Instructions for the task: Exactly the lines starting at the line containing "let s := onlyIf c.journal" and ending at the line containing "let s := onlyIf (0" are to be written out from the listing below, both included.

Recorded information:
------------------------------
-- ==== Sys2Proof/Machine/Engine.lean ====
section
/-! DEFINITION. The command engine (chapter 14): taking a packet, wait causes, the ledger, the journal, replies. -/

namespace Sys2Proof.Machine

/-- How the effect of a command ends its execution. -/
inductive CmdOut
  /-- it completes with a status, result words and the number of steps that took effect -/
  | done (status : Nat) (results : List Nat) (k : Nat) (s : State)
  /-- it is handed off to its unit under the unit's number for it (R394) -/
  | handed (tag : Nat) (s : State)
  /-- COMMIT whose checks passed: its reply is due, its ledger entry completes at the boundary (R404) -/
  | locked (results : List Nat) (skip : Nat) (s : State)

/-- One row of Table 14-4. -/
structure CmdSpec where
  opcode : Nat
  /-- the opcode is in Table 14-4 -/
  listed : Bool := true
  /-- LEN fits the command's LEN column, given the arguments -/
  lenOk : List Nat → Bool
  /-- every argument is in its range and none is reserved -/
  argsOk : State → List Nat → Bool := fun _ _ => true
  /-- n of the in-flight ledger -/
  steps : List Nat → Nat := fun _ => 1
  /-- a J command -/
  journal : Bool := false
  /-- kind S -/
  staging : Bool := false
  /-- kind W -/
  span : Bool := false
  /-- kind H, one at a time (R394) -/
  single : Bool := false
  /-- forwarded in a pair (Table 13-8) -/
  forwarded : Bool := false
  effect : Packet → State → CmdOut

/-- The ledger slot recorded for a command that has no entry yet. -/
def noSlot : Nat := 256

/-- Opcodes whose commands the journal records (Table 14-4) and that can end after they are handed off; NET_SLEEP and
NET_WAKE do so on a standby (Table 13-8). -/
def journaledHandoff (op : Nat) : Bool :=
  op == 0x48 || op == 0x49 || op == 0x58 || op == 0x59 || op == 0x5A || op == 0x61

namespace State

/-- Writes a journal entry of 8 words (R403, Table 14-12). -/
def journal (op status src seq len a0 a1 : Nat) (s : State) : State :=
  let e := s.rd F.CE_JLOG.NEXT
  let ws := [pack [(op, 10), (status, 4), (src, 2)], pack [(seq, 6), (len, 0)]] ++ words 2 s.tickNo ++
    words 2 s.now ++ [a0, a1]
  let s := s.modEngine fun g => { g with journal := Sparse.ins g.journal e ws }
  (s.wr F.CE_JLOG.NEXT (e + 1)).bump F.CE_JLOG.TOTAL

/-- Writes a reply packet (Table 14-2). -/
def reply (op status seq : Nat) (results : List Nat) (s : State) : State :=
  s.pushPacket qReply ([pack [(op, 10), (status, 4)], pack [(seq, 6), (results.length, 0)]] ++ results)

/-- Counts a status decision in CE_CNT (Table 14-14c). -/
def countStatus (status : Nat) (s : State) : State :=
  if status = 0x08 then s.bump F.CE_CNT.BADOP
  else if status = 0x09 then s.bump F.CE_CNT.BADARG
  else if status = 0x18 then s.bump F.CE_CNT.WAITOUT
  else s

/-- The lowest free ledger slot, if any (R404). -/
def freeSlot (s : State) : Option Nat := (List.range 256).find? fun i => (Sparse.find s.engine.ledger i).isNone

/-- The oldest completed entry, which a command that needs a slot frees (R405). -/
def oldestDone (s : State) : Option Nat :=
  (s.engine.ledger.foldl (fun (a : Option (Nat × Nat)) e =>
    if e.2.state = 2 then
      match a with
      | some b => if e.2.age < b.2 then some (e.1, e.2.age) else a
      | none => some (e.1, e.2.age)
    else a) none).map (·.1)

/-- An open and not completed entry with this SEQ (R406). -/
def seqOpen (s : State) (seq : Nat) : Bool := s.engine.ledger.any fun e => e.2.seq == seq && e.2.state != 2

/-- What the health traffic tells of a ledger entry. -/
def ledgerReport (e : LedgerEntry) : LedgerReport :=
  ⟨BitVec.ofNat 12 e.seq, BitVec.ofNat 2 e.state, BitVec.ofNat 6 e.k, BitVec.ofNat 6 (if e.state = 2 then e.status else e.n),
    e.carried⟩

/-- The active device of a pair reports a change of its ledger when it occurs (Table 13-7). -/
def sendEntry (e : LedgerEntry) (s : State) : State :=
  if s.rd F.SP_PSTAT.ROLE = 1 then s.send (.ledger (ledgerReport e)) else s

def setLedger (f : Sparse LedgerEntry → Sparse LedgerEntry) (s : State) : State :=
  s.modEngine fun g => { g with ledger := f g.ledger }

/-- Opens a ledger entry (R404, R405): completed entries with the same SEQ go, and the oldest completed one where
no slot is free. `none` where all 256 entries are open and not completed. -/
def openEntry (seq n : Nat) (track : Bool) (s : State) : Option (Nat × State) :=
  let s := s.setLedger (·.filter fun e => e.2.seq != seq)
  let ent : LedgerEntry := ⟨seq, 0, 0, n, 0, track, false, 0, false⟩
  match s.freeSlot with
  | some i => some (i, (s.setLedger (Sparse.ins · i ent)).sendEntry ent)
  | none =>
    match s.oldestDone with
    | some i => some (i, (s.setLedger fun l => Sparse.ins (Sparse.del l i) i ent).sendEntry ent)
    | none => none

/-- Changes a ledger entry, if the slot holds one. -/
def modEntry (slot : Nat) (f : LedgerEntry → LedgerEntry) (s : State) : State :=
  match Sparse.find s.engine.ledger slot with
  | some e => (s.setLedger (Sparse.ins · slot (f e))).sendEntry (f e)
  | none => s

/-- A ledger entry becomes completed; without TRACK it is freed (R404, R405). -/
def closeEntry (slot status : Nat) (s : State) : State :=
  match Sparse.find s.engine.ledger slot with
  | some e =>
    let s := s.modEngine fun g => { g with completions := g.completions + 1 }
    let done := { e with state := 2, status := status, age := s.engine.completions }
    (if e.track then s.setLedger (Sparse.ins · slot done) else s.setLedger (Sparse.del · slot)).sendEntry done
  | none => s

/-- Step k of a command completes. -/
def stepEntry (slot k : Nat) (s : State) : State := s.modEntry slot fun e => { e with state := 1, k := k }

/-! ### Replies that are owed -/

/-- Writes the reply of the oldest packet rewound after words 0 and 1 landed (R225), with credit for it. -/
def replyRewound (s : State) : State :=
  match s.engine.rewound with
  | [] => s
  | r :: t =>
    if s.credit qReply < 2 then s
    else
      let s := (s.modEngine fun g => { g with rewound := t }).reply r.opcode r.status r.seq []
      onlyIf (r.status == 0x09) (·.bump F.CE_CNT.BADARG) s

/-- The first ended handed-off command, in the order in which they ended, and the others. -/
def splitEnded : List Handoff → Option (Handoff × Nat × List Nat × List Handoff)
  | [] => none
  | h :: t =>
    match h.ended with
    | some (st, rs) => some (h, st, rs, t)
    | none => (splitEnded t).map fun r => (r.1, r.2.1, r.2.2.1, h :: r.2.2.2)

/-- Commands whose status and results the active device forwards to a standby that has the command (Table 13-8). -/
def resultCarried (op : Nat) : Bool := (0x41 ≤ op && op ≤ 0x44) || op == 0x48 || op == 0x49

/-- The active device forwards the status and results of a command of its host (R374). -/
def carryResult (op seq : Nat) (src : Source) (status : Nat) (results : List Nat) (s : State) : State :=
  onlyIf (resultCarried op && src == .host)
    (forward (.remoteResult (BitVec.ofNat 8 op) (BitVec.ofNat 12 seq) (BitVec.ofNat 6 status) (results.map wordOf))) s

/-- A standby has ended a command of the stream with this status, to compare it with the active device's (R374). -/
def endStream (seq : Nat) (src : Source) (status : Nat) (s : State) : State :=
  onlyIf (src == .stream) (·.modPair fun P => { P with streamStatus := P.streamStatus ++ [(seq, status)] }) s

/-- Writes the reply of the first ended handed-off command with credit for the whole reply (R394), with its status
decision: count, ledger and journal. -/
def replyHandoff (s : State) : State :=
  match splitEnded s.engine.handoffs with
  | none => s
  | some (h, st, rs, rest) =>
    let silent := h.quiet && st ≤ 1
    if !silent && s.credit qReply < 2 + rs.length then s
    else
      let s := (s.modEngine fun g => { g with handoffs := rest }).countStatus st
      let s := onlyIf (journaledHandoff h.opcode)
        (·.journal h.opcode st (if h.src = .stream then 1 else 0) h.seq h.len (h.args.headD 0).toNat
          ((h.args.drop 1).headD 0).toNat) s
      let s := onlyIf (!silent) (·.reply h.opcode st h.seq rs) s
      ((s.endStream h.seq h.src st).carryResult h.opcode h.seq h.src st rs).closeEntry h.slot st

/-- Writes every owed reply that credit allows: rewound packets, then ended handed-off commands (R225, R394). -/
def replyOwed (s : State) : State :=
  let s := each s.engine.rewound (fun _ => replyRewound) s
  each s.engine.handoffs (fun _ => replyHandoff) s

/-- The open handed-off command of an opcode and tag. -/
def handoff (s : State) (op tag : Nat) : Option Handoff :=
  s.engine.handoffs.find? fun h => h.opcode == op && h.tag == tag && h.ended.isNone

/-- A handed-off command ends at its unit with a status and results; one that ends with status 0x00 has taken its last step
(R404). -/
def endHandoff (op tag status : Nat) (results : List Nat) (s : State) : State :=
  let s := match s.handoff op tag with
    | some h => onlyIf (status == 0) (·.modEntry h.slot fun e => { e with state := 1, k := e.n }) s
    | none => s
  s.modEngine fun g =>
    let hit (h : Handoff) : Bool := h.opcode == op && h.tag == tag && h.ended.isNone
    { g with handoffs := g.handoffs.filter (fun h => !hit h) ++
        (g.handoffs.filter hit).map fun h => { h with ended := some (status, results) } }

/-- Step k of a handed-off command completes. -/
def stepHandoff (op tag k : Nat) (s : State) : State :=
  match s.handoff op tag with
  | some h => s.stepEntry h.slot k
  | none => s

/-! ### Running a command -/

/-- The engine is inside the span in which W commands run: EMIT or HOUSE, 128 clk before the next boundary (R260). -/
def inSpan (s : State) : Bool :=
  2 ≤ s.rd F.TK_STATUS.PHASE && s.tick.time + 128 ≤ s.tick.stepTo.getD (s.tick.boundary + s.tick.period)

/-- The wait cause that holds for a command (Table 14-9), the lowest where several hold; 0: none. -/
def waitCause (c : CmdSpec) (p : Packet) (slotOk : Bool) (s : State) : Nat :=
  if c.span && !s.inSpan then 1
  else if c.staging && s.locked then 2
  else if s.credit qReply < 65 then 3
  else if p.fence && s.engine.handoffs != [] then 4
  else if !slotOk then 5
  else 0

/-- A status is decided (R391, R403, R404): journal, count, reply unless QUIET, ledger. -/
def complete (c : CmdSpec) (p : Packet) (slot status : Nat) (results : List Nat) (k : Nat) (close : Bool)
    (s : State) : State :=
  let a := Operand.args p
  let s := onlyIf c.journal
    (·.journal c.opcode status (if p.src = .stream then 1 else 0) p.seq.toNat a.length (a.headD 0) ((a.drop 1).headD 0)) s
  let s := s.countStatus status
  let s := s.endStream p.seq.toNat p.src status
  let s := onlyIf (!(p.quiet && status ≤ 1)) (·.reply c.opcode status p.seq.toNat results) s
  let s := onlyIf (0 < k) (·.stepEntry slot k) s
  onlyIf close (·.closeEntry slot status) s

/-- The checks of R389 in order, after the opcode: the first status that applies. -/
def refuse (c : CmdSpec) (p : Packet) (s : State) : Option Nat :=
  let a := Operand.args p
  if !c.listed then some 0x08
  else if !c.lenOk a then some 0x09
  else if !c.argsOk s a then some 0x09
  else if c.forwarded && s.isStandby && p.src = .host then some 0x0A
  else if c.single && s.engine.handoffs.any (·.opcode == c.opcode) then some 0x0A
  else none

/-- The active device forwards a command of its host that Table 13-8 marks, with the tick for which a COMMIT is (R373,
R375); its ledger entry tells so (R374). -/
def carry (c : CmdSpec) (p : Packet) (slot tick : Nat) (s : State) : State :=
  onlyIf (c.forwarded && p.src == .host && s.rd F.SP_PSTAT.ROLE == 1) (fun s =>
    (s.forward (.command (BitVec.ofNat 8 c.opcode) p (BitVec.ofNat 36 tick))).modEntry slot fun e => { e with carried := true }) s

/-- Execution of a command that no longer waits. -/
def start (c : CmdSpec) (p : Packet) (slot : Nat) (s : State) : State :=
  let s := s.modEntry slot fun e => { e with state := 1 }
  match s.refuse c p with
  | some st => (s.carry c p slot (s.tickNo + 1)).complete c p slot st [] 0 true
  | none =>
    match c.effect p s with
    | .done st rs k s =>
      ((s.carry c p slot (s.tickNo + 1)).carryResult c.opcode p.seq.toNat p.src st rs).complete c p slot st rs k true
    | .handed tag s =>
      (s.carry c p slot (s.tickNo + 1)).modEngine fun g => { g with handoffs := g.handoffs ++
        [⟨c.opcode, p.seq.toNat, p.quiet, p.args.length, p.args, p.src, slot, tag, none⟩] }
    | .locked rs skip s =>
      let s := (s.carry c p slot (s.rd F.CE_COMMIT.TICKNO)).complete c p slot 0 rs 1 false
      let joined (o : Option PendingCommit) (skip : Nat) : Option PendingCommit := match o with
        | some c => some { c with others := c.others ++ [slot] }
        | none => some ⟨p.seq.toNat, slot, skip, []⟩
      if s.stageShut then s.modEngine fun g => { g with next := joined g.next (skip - 1) }
      else s.modEngine fun g => { g with commit := joined g.commit skip }

/-- The command waits, or starts, or has waited too long (R393). `n`: boundaries passed since it was popped. A wait that
ends in the clk of the WAITLIM-th boundary ends in time; a command that does not wait starts whatever WAITLIM is. The
reply of one that has waited too long waits for credit (R220). -/
def waitOrStart (c : CmdSpec) (p : Packet) (slot : Option Nat) (n : Nat) (s : State) : State :=
  let idle (s : State) := (s.wr F.CE_STAT.EXEC 0).wr F.CE_STAT.WAIT 0
  let lim := s.rd F.CE_CFG.WAITLIM
  let w := s.waitCause c p slot.isSome
  if w = 0 && (n = 0 || n < lim || (n == lim && s.tick.time == s.tick.boundary)) then
    idle ((s.modEngine fun g => { g with waiting := none }).start c p (slot.getD noSlot))
  else if lim ≤ n && 2 ≤ s.credit qReply then
    idle ((s.modEngine fun g => { g with waiting := none }).complete c p (slot.getD noSlot) 0x18 [] 0 true)
  else
    ((s.modEngine fun g => { g with waiting := some ⟨c.opcode, p, slot.getD noSlot, n⟩ }).wr
      F.CE_STAT.EXEC c.opcode).wr F.CE_STAT.WAIT (if w = 0 then 3 else w)

/-- A command that the engine has popped: a SEQ conflict (R406), then its ledger entry (R404, R405). -/
def take (c : CmdSpec) (p : Packet) (s : State) : State :=
  if s.seqOpen p.seq.toNat then s.complete c p noSlot (if c.listed then 0x09 else 0x08) [] 0 false
  else
    match s.openEntry p.seq.toNat (c.steps (Operand.args p)) p.track with
    | some (i, s) => s.waitOrStart c p (some i) 0
    | none => s.waitOrStart c p none 0

/-- The command that waits is looked at again. -/
def resume (c : CmdSpec) (w : WaitingCmd) (s : State) : State :=
  if w.slot = noSlot then
    match s.openEntry w.pkt.seq.toNat (c.steps (Operand.args w.pkt)) w.pkt.track with
    | some (i, s) => s.waitOrStart c w.pkt (some i) w.boundaries
    | none => s.waitOrStart c w.pkt none w.boundaries
  else s.waitOrStart c w.pkt (some w.slot) w.boundaries

end State
end Sys2Proof.Machine
end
------------------------------
Result of the exercise:
  let s := onlyIf c.journal
    (·.journal c.opcode status (if p.src = .stream then 1 else 0) p.seq.toNat a.length (a.headD 0) ((a.drop 1).headD 0)) s
  let s := s.countStatus status
  let s := s.endStream p.seq.toNat p.src status
  let s := onlyIf (!(p.quiet && status ≤ 1)) (·.reply c.opcode status p.seq.toNat results) s
  let s := onlyIf (0 < k) (·.stepEntry slot k) s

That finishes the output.